How like a scholar to hide the Aquinas vs. Robot death match in a footnote like that. It should go in the preview, man: how else do you expect to get buts in the seats eating popcorn?

I'm disappointed that the footnote doesn't mention which of Anatole France's novels is on "the theme" of Descartes's robot (a quick googling indicates that none of his works seem to have been explicitly about Descartes by name). Does anyone happen to know?  [Update: A commentator comes through!  The novel in question is La Rotisserie de la Reine Pedauque (1893), translated as At the Sign of the Reine Pedauque (1922, available online at the link).  Thanks to B. McCarthy; see his comments below for more on this, as well as the Rosenfield book discussed below.]

Incidentally (more Sub-Subness here) the author of From Beast-Machine to Man Machine seems to have been Leonora C. Rosenfield, not G. as reported by Mr. Graukroger. A quick google indicates that seems to have published as Leonora Cohen Rosenfield (although Amazon, for no discernable reason, lists her as Leonora Davidson Rosenfield). Obviously, given the Cohen -> G. mistake, to say nothing of the obvious omission of the story of the golem from the aforequoted list of "philosophical robot" stories, the only possible interpretation is that Mr. Graukroger is a raving antisemite. These things don't happen by accident, you know.

At any rate, since neither google books nor amazon has a "look inside" feature for Rosenfield's work, my researches must stop here for the moment. Alas. If anyone has a copy of From Beast-Machine to Man-Machine handy, however, please leave any interesting tidbits in the comments.

3 comments:

Beornn McCarthy said...

Enjoyed this post, thanks! Quite a good summary of different sources for the story, too.

The novel by Anatole France is La Rotisserie de la Reine Pedauque (1893), which satirised occultism and included a fabulous subplot in which Descartes' automaton is transformed into a salamander.

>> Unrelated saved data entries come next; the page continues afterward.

/-- R141: wraps mod 256, no flag. -/
def Obligations.AddByteCompletes : Prop :=
  ∀ (s : State) (x : Reg) (kk : Byte), ∃ t, exec (.addByte x kk) s = .next t ∧
    (t.getV x).toNat = ((s.getV x).toNat + kk.toNat) % 256 ∧ UnchangedButList [.reg x] s t

/-- R143 to R145: bit by bit; VF is not touched (the spec derives that from the source's effect column). -/
def Obligations.LogicCompletes : Prop :=
  ∀ (s : State) (x y : Reg),
    (∃ t, exec (.orReg x y) s = .next t ∧
      (∀ j, j < 8 → (t.getV x).getLsbD j = ((s.getV x).getLsbD j || (s.getV y).getLsbD j)) ∧
      UnchangedButList [.reg x] s t) ∧
    (∃ t, exec (.andReg x y) s = .next t ∧
      (∀ j, j < 8 → (t.getV x).getLsbD j = ((s.getV x).getLsbD j && (s.getV y).getLsbD j)) ∧
      UnchangedButList [.reg x] s t) ∧
    (∃ t, exec (.xorReg x y) s = .next t ∧
      (∀ j, j < 8 → (t.getV x).getLsbD j = ((s.getV x).getLsbD j ^^ (s.getV y).getLsbD j)) ∧
      UnchangedButList [.reg x] s t)

/-- R146, its encoding included (the source's own example `8014` fixes it): the sum, and the carry in VF. With `x = 0xF` the
flag write comes last, so VF ends as the carry and the sum is lost. -/
def Obligations.AddRegistersCompletes : Prop :=
  (∀ (w : Word), w &&& 0xF00F = 0x8004 → decodeWord w = .addReg (xField w) (yField w)) ∧
  ∀ (s : State) (x y : Reg), ∃ t, exec (.addReg x y) s = .next t ∧
    (x ≠ 15 → (t.getV x).toNat = ((s.getV x).toNat + (s.getV y).toNat) % 256) ∧
    (t.getV 15).toNat = (if 255 < (s.getV x).toNat + (s.getV y).toNat then 1 else 0) ∧
    UnchangedButList [.reg x, .reg 15] s t

/-- R147, R153 (decision D12 for the cases with VF as an operand): `c` is the flag, the strict unsigned comparison; it is
written first, and the subtraction reads the registers as the flag left them. -/
def Obligations.SubtractCompletes : Prop :=
  ∀ (s : State) (x y : Reg), ∃ t, exec (.subReg x y) s = .next t ∧ UnchangedButList [.reg x, .reg 15] s t ∧
    let c : Nat := if (s.getV y).toNat < (s.getV x).toNat then 1 else 0
    (x ≠ 15 → (t.getV 15).toNat = c) ∧
    (x ≠ 15 → y ≠ 15 → (t.getV x).toNat = ((s.getV x).toNat + 256 - (s.getV y).toNat) % 256) ∧
    (x ≠ 15 → y = 15 → (t.getV x).toNat = ((s.getV x).toNat + 256 - c) % 256) ∧
    (x = 15 → y ≠ 15 → (t.getV 15).toNat = (c + 256 - (s.getV y).toNat) % 256) ∧
    (x = 15 → y = 15 → (t.getV 15).toNat = 0)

The story was told by Bonaventure d'Argonne in Melanges, a miscellaneous collection of literary anecdotes and secret (scandalous) histories, who said he had it from a Cartesian who was defending the philosopher from allegation that Descartes had fathered an illegitimate child, Francine. The anecdote was plucked out of Melanges by Isaac D'Israeli (father of Benjamin Disraeli), who introduced the story to English readers in the widely-read Curiosities of Literature, and made it take off, alarmingly, so that we find it in Edgar Allan Poe, probably as inspiration for Shelley's Frankenstein, and in any look at the world of automatons.

The book by Leonora Cohen Rosenfield is curious. An ex-library copy from the 1960s is on sale for the inexplicable price of $299 on ebay. First published in 1941, it's hard to come by - there's a copy at my University, however, which I plan to browse one day.

Beornn McCarthy said...

The novel from Anatole France has been translated, and it goes on about the philosopher and the love of the salamander, satirically replacing the automaton with the- salamander: http://archive.org/stream/atsignofreinep00fran#page/96/mode/2up/search/descartes

Stephen said...

Thank you, B. McCarthy! The information is greatly appreciated. (I've updated the post with it.)